== Data extracts ==

-- ==== Sys2Proof/Tests/Slice0.lean ====
section
/-! SUPPORT. Tests: for every statement with hypotheses concrete states and operands that meet those of each clause; ill-formed
terms that WellFormed refuses; unit words written out from their layouts; a few results worked out from the spec. Expected values
come from the spec's text and examples or from hand calculation. -/

namespace Sys2Proof.Tests
open Sys2Proof Sys2Proof.Machine

/-! ### States and commands of the tests -/

def r0 : State := State.reset

/-- The words of a list of registers at reset, as a buffer. -/
def words (l : List (RegId × Nat)) : List Byte := l.flatMap (fun x => leBytes 4 (resetWord x.1 x.2))

/-- The smallest valid unit image, of the instructions given (R143). -/
def image (post : Bool) (par : Nat) (binds : List Nat) (code : List Nat) : List Byte :=
  let body := binds.flatMap (leBytes 8) ++ code.flatMap (leBytes 4) ++ zeros par
  let head := leBytes 4 0x31424C4A ++ leBytes 2 1 ++ leBytes 2 (b2n post + (if par = 0 then 0 else 8)) ++ leBytes 2 0 ++ leBytes 2 0
    ++ leBytes 2 binds.length ++ leBytes 2 0 ++ leBytes 4 (4 * code.length) ++ leBytes 4 0 ++ leBytes 4 0 ++ leBytes 4 par ++ leBytes 4 0
    ++ leBytes 4 0 ++ leBytes 4 body.length ++ leBytes 4 (crc32c body) ++ zeros 12
  head ++ leBytes 4 (crc32c head) ++ body

def img1 : List Byte := image false 0 [] [1, 0x3A000000]
def prog1 : UProg := imgProg img1
def parProg : UProg := { prog1 with param := true }

/-- A unit with a program, in a state of UNIT_STAT. -/
def unitAt (u st : Nat) (p : UProg) (s : State) : State :=
  let s := s.setUnit u { s.unit u with prog := some p }
  s.fs F.UNIT_STAT_STATE u st

/-- A paired ACTIVE whose partner is STANDBY. -/
def pairActive : State :=
  let s := (r0.fs F.TW_STAT_ROLE 0 2).fs F.TW_STAT_PARTNER 0 1
  { s with tw := { s.tw with peer := some { role := 3 } } }

def full : State := r0.fs F.WH_CTL_CONFIG 0 2

/-- A command that is accepted at reset or in the state beside it. -/
def accepted1 : List (Nat × (Cmd → State → Chk) × Cmd × State) := [
  (Code.NOP, chkNone, {}, r0),
  (Code.CFG_JOURNAL_READ, chkCfgJournalRead, { b := 256, len := 8192 }, r0),
  (Code.REG_SET, chkRegSet, { len := 8, buf := leBytes 4 (regOff .WH_BW 0) ++ words [(.WH_BW, 0)] }, r0),
  (Code.MT_STEP, chkMtStep, { i0 := 1000 }, r0.fs F.MT_EPOCH_WINDOW 0 1),
  (Code.EPOCH_RESTART, chkNone, {}, r0),
  (Code.MT_RATE_SET, chkMtRateSet, { a := 2 ^ 32 - 10 }, full.fs F.WH_STATUS_LOOP 0 5),
  (Code.WH_ACQUIRE, chkWhAcquire, {}, r0),
  (Code.WH_LOOP_OPEN, chkWhLoop, {}, full),
  (Code.WH_LOOP_CLOSE, chkWhLoop, {}, full),
  (Code.WH_PHASE_STEP, chkWhPhaseStep, { a := 63, b := 1000000 }, r0),
  (Code.ROUTE_WRITE, chkRouteWrite, { a := 4095, b := 1, len := 8, buf := zeros 8 }, r0),
  (Code.ROUTE_READ, chkRouteRead, { a := 4095, b := 1, c := 1, len := 8 }, r0),
  (Code.ROUTE_COMMIT, chkRouteCommit, { rampMs := 1000, shape := 1 }, r0),
  (Code.ROUTE_STATUS, chkNone, {}, r0),
  (Code.XP_WRITE, chkXpWrite, { a := 49151, b := 1, c := 1, len := 4, buf := leBytes 4 0x1000 }, r0),
  (Code.XP_READ, chkXpRead, { a := 49151, b := 1, len := 4 }, r0),
  (Code.XP_COMMIT, chkXpCommit, { a := 1 }, r0),
  (Code.XP_SET, chkXpSet, { len := 8, buf := leBytes 8 0x0000100000010002 }, r0),
  (Code.SP_CONFIG, chkSpConfig, { len := 392, buf := words ((List.range 98).map spReg) }, r0),
  (Code.SP_PLAY, chkSpPlay, { a := 0x10203, b := 1 }, (r0.fs F.SP_STAT_READY 0 1).fs F.SP_MSG_PRESENT 2 1),
  (Code.SP_STOP, chkSpStop, { b := 1 }, r0),
  (Code.SP_MSG_BLOCK, chkSpMsgBlock, { a := 15, b := 0x3FFFFFF, len := 1, i0 := crc32c [7], buf := [7] }, r0),
  (Code.SP_MSG_COMMIT, chkSpMsgCommit, { a := 15 }, r0)]

def accepted2 : List (Nat × (Cmd → State → Chk) × Cmd × State) := [
  (Code.CL_RESET, chkClReset, { a := 23 }, r0),
  (Code.UNIT_SPARE, chkUnitSpare, { a := 3 }, unitAt 3 1 prog1 (r0.fs F.RG_SPARE_EN 0 1)),
  (Code.UNIT_RESTORE, chkUnitRestore, { a := 3 }, unitAt 3 6 prog1 r0),
  (Code.UNIT_LOAD, chkUnitLoad, { a := 190, len := 72, buf := img1 }, r0),
  (Code.UNIT_UNLOAD, chkUnitUnload, { a := 3 }, unitAt 3 1 prog1 r0),
  (Code.UNIT_SET, chkUnitSet, { a := 191, i0 := resetWord .UNIT_CTL 0 }, r0),
  (Code.INS_WRITE, chkInsWrite, { a := 3, b := 4088, len := 8, buf := leBytes 8 77 }, unitAt 3 1 parProg r0),
  (Code.INS_READ, chkInsRead, { a := 3, b := 4088, len := 8 }, unitAt 3 1 parProg r0),
  (Code.INS_COMMIT, chkInsCommit, { a := 8 }, unitAt 3 1 parProg r0),
  (Code.DP_SET, chkDpSet, { a := 23, i0 := resetWord .DP_CTL 0, i1 := resetWord .DP_MOD 0 }, r0),
  (Code.DP_RETRAIN, chkPort24, { a := 23 }, r0),
  (Code.DP_MBX_SEND, chkDpMbxSend, { a := 2, len := 14, buf := zeros 14 }, r0.fs F.DP_STAT_STATE 2 3),
  (Code.DC_WRITE, chkDcWrite, { a := 191, b := 1, len := 8, buf := zeros 8 }, r0),
  (Code.DC_READ, chkDcRead, { a := 191, b := 1, c := 1, len := 8 }, r0),
  (Code.DC_COMMIT, chkDcCommit, { rampMs := 1000 }, r0),
  (Code.BG_SET, chkBgSet, { a := 47, i0 := resetWord .BG_CTL 0, i1 := resetWord .BG_RAIL 0 }, r0),
  (Code.FLT_SET, chkFltSet, { a := 255, i0 := resetWord .FLT_CTL 0, i3 := resetWord .LW_CTL 0 }, r0),
  (Code.FLT_LINE_WRITE, chkFltLineWrite, { a := 191, b := 1, len := 16, buf := zeros 16 }, r0),
  (Code.FLT_LINE_READ, chkFltLineRead, { a := 191, b := 1, c := 1, len := 16 }, r0),
  (Code.FLT_REMEASURE, chkFltRemeasure, { a := 1, b := 0xFFFF }, r0),
  (Code.FLT_CLEAR, chkNone, { a := 5 }, r0),
  (Code.FLT_READ, chkFltRead, { a := 191, b := 1, len := 16 }, r0),
  (Code.LW_BASELINE, chkLwBaseline, { a := 1, i0 := 1 }, r0),
  (Code.LW_READ, chkLwRead, { a := 191, b := 1, len := 32 }, r0),
  (Code.LW_SWEEP, chkLwSweep, { a := 2, b := 0x1028, len := 28, buf := zeros 24 ++ leBytes 2 5 ++ leBytes 2 40000 }, r0),
  (Code.LW_SWEEP_ABORT, chkNone, {}, r0),
  (Code.LW_SWEEP_READ, chkLwSweepRead, { b := 1, len := 16 }, r0),
  (Code.TDM_SET, chkTdmSet, { a := 15, i0 := resetWord .TDM_CTL 0, i1 := resetWord .TDM_FRAME 0 }, r0),
  (Code.TDM_RING_SET, chkTdmRingSet, { a := 15, i0 := resetWord .TDM_PACK 0, i2 := resetWord .TDM_RING_CFG 0 }, r0),
  (Code.TDM_AG_START, chkTdmAgStart, { a := 1 }, r0.fs F.TDM_CTL_AG 0 1),
  (Code.TDM_AG_STOP, chkTdmAgStop, { a := 3 }, r0),
  (Code.PDM_SET, chkPdmSet, { a := 7, i0 := resetWord .PDM_CTL 0 }, r0)]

===

Aim of the task: Retype the listing from its first line onward, stopping after the line that contains "def image (post" has been retyped in full.

Task answer:
-- ==== Sys2Proof/Tests/Slice0.lean ====
section
/-! SUPPORT. Tests: for every statement with hypotheses concrete states and operands that meet those of each clause; ill-formed
terms that WellFormed refuses; unit words written out from their layouts; a few results worked out from the spec. Expected values
come from the spec's text and examples or from hand calculation. -/

namespace Sys2Proof.Tests
open Sys2Proof Sys2Proof.Machine

/-! ### States and commands of the tests -/

def r0 : State := State.reset

/-- The words of a list of registers at reset, as a buffer. -/
def words (l : List (RegId × Nat)) : List Byte := l.flatMap (fun x => leBytes 4 (resetWord x.1 x.2))

/-- The smallest valid unit image, of the instructions given (R143). -/
def image (post : Bool) (par : Nat) (binds : List Nat) (code : List Nat) : List Byte :=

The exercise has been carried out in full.